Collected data
-- ==== Sys2Proof/Laws/Frame/Links.lean ====
section
/-! SUPPORT. The frame of every operation of Machine/Links.lean: the areas it may change, and that pool memory keeps its canonical form. -/

namespace Sys2Proof.Machine

set_option linter.unusedTactic false
set_option linter.unreachableTactic false
set_option linter.unusedVariables false

theorem wire_keeps {A_ : List Area} {s_ : State} {n : Fin 32} {f : Frame} {s : State}
    (ha_ : [.ports, .out] ⊆ A_) (hs_ : Keeps A_ s_ s) : Keeps A_ s_ (wire n f s) := by
  refine Keeps.comp ?_ ha_ hs_
  clear hs_ ha_; unfold wire
  try dsimp only
  repeat' first
    | with_reducible exact Keeps.refl _ _
    | with_reducible apply State.emit_keeps
    | with_reducible apply State.setPort_keeps
    | with_reducible refine Keeps.ite ?_ ?_
    | exact Or.inr (by decide)
    | with_reducible exact Or.inl rfl
    | (show (_ : List Area) ⊆ _; decide)
    | split
    | with_reducible apply Keeps.mk
    | dsimp only
    | exact Or.inl rfl

theorem spaceIdle_keeps {A_ : List Area} {s_ : State} {n : Fin 32} {s : State}
    (ha_ : [.ports, .out] ⊆ A_) (hs_ : Keeps A_ s_ s) : Keeps A_ s_ (spaceIdle n s) := by
  refine Keeps.comp ?_ ha_ hs_
  clear hs_ ha_; unfold spaceIdle
  try dsimp only
  repeat' first
    | with_reducible exact Keeps.refl _ _
    | with_reducible apply wire_keeps
    | with_reducible refine Keeps.ite ?_ ?_
    | (show (_ : List Area) ⊆ _; decide)
    | split
    | dsimp only

theorem sendIdle_keeps {A_ : List Area} {s_ : State} {n : Fin 32} {crdVc : Nat} {s : State}
    (ha_ : [.ports, .out] ⊆ A_) (hs_ : Keeps A_ s_ s) : Keeps A_ s_ (sendIdle n crdVc s) := by
  refine Keeps.comp ?_ ha_ hs_
  clear hs_ ha_; unfold sendIdle
  try dsimp only
  repeat' first
    | with_reducible exact Keeps.refl _ _
    | with_reducible apply wire_keeps
    | (show (_ : List Area) ⊆ _; decide)

theorem sendReplayReq_keeps {A_ : List Area} {s_ : State} {n : Fin 32} {s : State}
    (ha_ : [.ports, .out] ⊆ A_) (hs_ : Keeps A_ s_ s) : Keeps A_ s_ (sendReplayReq n s) := by
  refine Keeps.comp ?_ ha_ hs_
  clear hs_ ha_; unfold sendReplayReq
  try dsimp only
  repeat' first
    | with_reducible exact Keeps.refl _ _
    | with_reducible apply spaceIdle_keeps
    | with_reducible apply wire_keeps
    | (show (_ : List Area) ⊆ _; decide)

theorem sendLmc_keeps {A_ : List Area} {s_ : State} {n : Fin 32} {bs : List Byte} {s : State}
    (ha_ : [.ports, .out] ⊆ A_) (hs_ : Keeps A_ s_ s) : Keeps A_ s_ (sendLmc n bs s) := by
  refine Keeps.comp ?_ ha_ hs_
  clear hs_ ha_; unfold sendLmc
  try dsimp only
  repeat' first
    | with_reducible exact Keeps.refl _ _
    | with_reducible apply spaceIdle_keeps
    | with_reducible apply wire_keeps
    | with_reducible refine Keeps.ite ?_ ?_
    | (show (_ : List Area) ⊆ _; decide)
    | split
    | dsimp only

theorem portEv_keeps {A_ : List Area} {s_ : State} {n : Nat} {i : Nat} {s : State}
    (ha_ : [.ports] ⊆ A_) (hs_ : Keeps A_ s_ s) : Keeps A_ s_ (portEv n i s) := by
  refine Keeps.comp ?_ ha_ hs_
  clear hs_ ha_; unfold portEv
  try dsimp only
  repeat' first
    | with_reducible exact Keeps.refl _ _
    | with_reducible apply State.setPort_keeps
    | exact Or.inr (by decide)
    | with_reducible exact Or.inl rfl
    | (show (_ : List Area) ⊆ _; decide)
    | with_reducible apply Keeps.mk
    | dsimp only
    | exact Or.inl rfl

theorem beginWalk_keeps {A_ : List Area} {s_ : State} {n : Nat} {st : PortState} {s : State}
    (ha_ : [.ports] ⊆ A_) (hs_ : Keeps A_ s_ s) : Keeps A_ s_ (beginWalk n st s) := by
  refine Keeps.comp ?_ ha_ hs_
  clear hs_ ha_; unfold beginWalk
  try dsimp only
  repeat' first
    | with_reducible exact Keeps.refl _ _
    | with_reducible apply State.setPort_keeps
    | exact Or.inr (by decide)
    | with_reducible exact Or.inl rfl
    | (show (_ : List Area) ⊆ _; decide)
    | with_reducible apply Keeps.mk
    | dsimp only
    | exact Or.inl rfl

theorem toDetect_keeps {A_ : List Area} {s_ : State} {n : Nat} {s : State}
    (ha_ : [.ports] ⊆ A_) (hs_ : Keeps A_ s_ s) : Keeps A_ s_ (toDetect n s) := by
  refine Keeps.comp ?_ ha_ hs_
  clear hs_ ha_; unfold toDetect
  try dsimp only
  repeat' first
    | with_reducible exact Keeps.refl _ _
    | with_reducible apply State.setPort_keeps
    | exact Or.inr (by decide)
    | with_reducible exact Or.inl rfl
    | (show (_ : List Area) ⊆ _; decide)
    | with_reducible apply Keeps.mk
    | dsimp only
    | exact Or.inl rfl

theorem loseReq_keeps {A_ : List Area} {s_ : State} {r : OReq} {s : State}
    (ha_ : [.streams, .reqs, .ports] ⊆ A_) (hs_ : Keeps A_ s_ s) : Keeps A_ s_ (loseReq r s) := by
  refine Keeps.comp ?_ ha_ hs_
  clear hs_ ha_; unfold loseReq
  try dsimp only
  repeat' first
    | with_reducible exact Keeps.refl _ _
    | with_reducible apply recDone_keeps
    | with_reducible apply State.dropReq_keeps
    | with_reducible apply State.setReq_keeps
    | with_reducible refine Keeps.ite ?_ ?_
    | exact Or.inr (by decide)
    | with_reducible exact Or.inl rfl
    | (show (_ : List Area) ⊆ _; decide)
    | split
    | with_reducible apply Keeps.mk
    | dsimp only
    | exact Or.inl rfl

theorem loseOps_keeps {A_ : List Area} {s_ : State} {n : Nat} {s : State}
    (ha_ : [.streams, .reqs, .ports, .hosts, .flt, .sbd, .out] ⊆ A_) (hs_ : Keeps A_ s_ s) : Keeps A_ s_ (loseOps n s) := by
  refine Keeps.comp ?_ ha_ hs_
  clear hs_ ha_; unfold loseOps
  try dsimp only
  repeat' first
    | with_reducible exact Keeps.refl _ _
    | with_reducible apply loseReq_keeps
    | with_reducible apply portEv_keeps
    | with_reducible apply rawAnswer_keeps
    | with_reducible apply recordFault_keeps
    | with_reducible apply State.setPort_keeps
    | with_reducible refine Keeps.foldl (fun _ _ => ?_) _ ?_
    | with_reducible refine Keeps.ite ?_ ?_
    | exact Or.inr (by decide)
    | with_reducible exact Or.inl rfl
    | (show (_ : List Area) ⊆ _; decide)
    | split
    | with_reducible apply Keeps.mk
    | dsimp only
    | exact Or.inl rfl

theorem discardLink_keeps {A_ : List Area} {s_ : State} {n : Nat} {s : State}
    (ha_ : [.streams, .reqs, .ports, .hosts, .flt, .sbd, .out] ⊆ A_) (hs_ : Keeps A_ s_ s) : Keeps A_ s_ (discardLink n s) := by
  refine Keeps.comp ?_ ha_ hs_
  clear hs_ ha_; unfold discardLink
  try dsimp only
  repeat' first
    | with_reducible exact Keeps.refl _ _
    | with_reducible apply loseOps_keeps
    | with_reducible apply State.setPort_keeps
    | exact Or.inr (by decide)
    | with_reducible exact Or.inl rfl
    | (show (_ : List Area) ⊆ _; decide)
    | with_reducible apply Keeps.mk
    | dsimp only
    | exact Or.inl rfl

theorem dropCopies_keeps {A_ : List Area} {s_ : State} {n : Nat} {s : State}
    (ha_ : [.reqs, .ports, .xpt, .eng] ⊆ A_) (hs_ : Keeps A_ s_ s) : Keeps A_ s_ (dropCopies n s) := by
  refine Keeps.comp ?_ ha_ hs_
  clear hs_ ha_; unfold dropCopies
  try dsimp only
  repeat' first
    | with_reducible exact Keeps.refl _ _
    | with_reducible apply copyGone_keeps
    | with_reducible apply State.setPort_keeps
    | with_reducible refine Keeps.foldl (fun _ _ => ?_) _ ?_
    | exact Or.inr (by decide)
    | with_reducible exact Or.inl rfl
    | (show (_ : List Area) ⊆ _; decide)
    | with_reducible apply Keeps.mk
    | dsimp only
    | exact Or.inl rfl

theorem leaveUp_keeps {A_ : List Area} {s_ : State} {n : Fin 32} {cause : Nat} {st : PortState} {s : State}
    (ha_ : [.streams, .reqs, .ports, .xpt, .eng, .hosts, .flt, .sbd, .out] ⊆ A_) (hs_ : Keeps A_ s_ s) : Keeps A_ s_ (leaveUp n cause st s) := by
  refine Keeps.comp ?_ ha_ hs_
  clear hs_ ha_; unfold leaveUp
  try dsimp only
  repeat' first
    | with_reducible exact Keeps.refl _ _
    | with_reducible apply dropCopies_keeps
    | with_reducible apply discardLink_keeps
    | with_reducible apply beginWalk_keeps
    | with_reducible apply portEv_keeps
    | with_reducible apply sendLmc_keeps
    | with_reducible apply State.setPort_keeps
    | with_reducible refine Keeps.ite ?_ ?_
    | exact Or.inr (by decide)
    | with_reducible exact Or.inl rfl
    | (show (_ : List Area) ⊆ _; decide)
    | split
    | with_reducible apply Keeps.mk
    | dsimp only
    | exact Or.inl rfl

theorem enterFailed_keeps {A_ : List Area} {s_ : State} {n : Nat} {s : State}
    (ha_ : [.streams, .reqs, .ports, .xpt, .eng, .hosts, .flt, .sbd, .out] ⊆ A_) (hs_ : Keeps A_ s_ s) : Keeps A_ s_ (enterFailed n s) := by
  refine Keeps.comp ?_ ha_ hs_
  clear hs_ ha_; unfold enterFailed
  try dsimp only
  repeat' first
    | with_reducible exact Keeps.refl _ _
    | with_reducible apply dropCopies_keeps
    | with_reducible apply discardLink_keeps
    | with_reducible apply portEv_keeps
    | with_reducible apply recordFault_keeps
    | with_reducible apply State.setPort_keeps
    | with_reducible refine Keeps.ite ?_ ?_
    | exact Or.inr (by decide)
    | with_reducible exact Or.inl rfl
    | (show (_ : List Area) ⊆ _; decide)
    | split
    | with_reducible apply Keeps.mk
    | dsimp only
    | exact Or.inl rfl

theorem attemptEnds_keeps {A_ : List Area} {s_ : State} {n : Nat} {s : State}
    (ha_ : [.streams, .reqs, .ports, .xpt, .eng, .hosts, .flt, .sbd, .out] ⊆ A_) (hs_ : Keeps A_ s_ s) : Keeps A_ s_ (attemptEnds n s) := by
  refine Keeps.comp ?_ ha_ hs_
  clear hs_ ha_; unfold attemptEnds
  try dsimp only
  repeat' first
    | with_reducible exact Keeps.refl _ _
    | with_reducible apply enterFailed_keeps
    | with_reducible apply State.setPort_keeps
    | exact Or.inr (by decide)
    | with_reducible exact Or.inl rfl
    | (show (_ : List Area) ⊆ _; decide)
    | split
    | with_reducible apply Keeps.mk
    | dsimp only
    | exact Or.inl rfl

● **The task**:
Reproduce each line from the data that has "lean" in it.

● **Response**:
-- ==== Sys2Proof/Laws/Frame/Links.lean ====
/-! SUPPORT. The frame of every operation of Machine/Links.lean: the areas it may change, and that pool memory keeps its canonical form. -/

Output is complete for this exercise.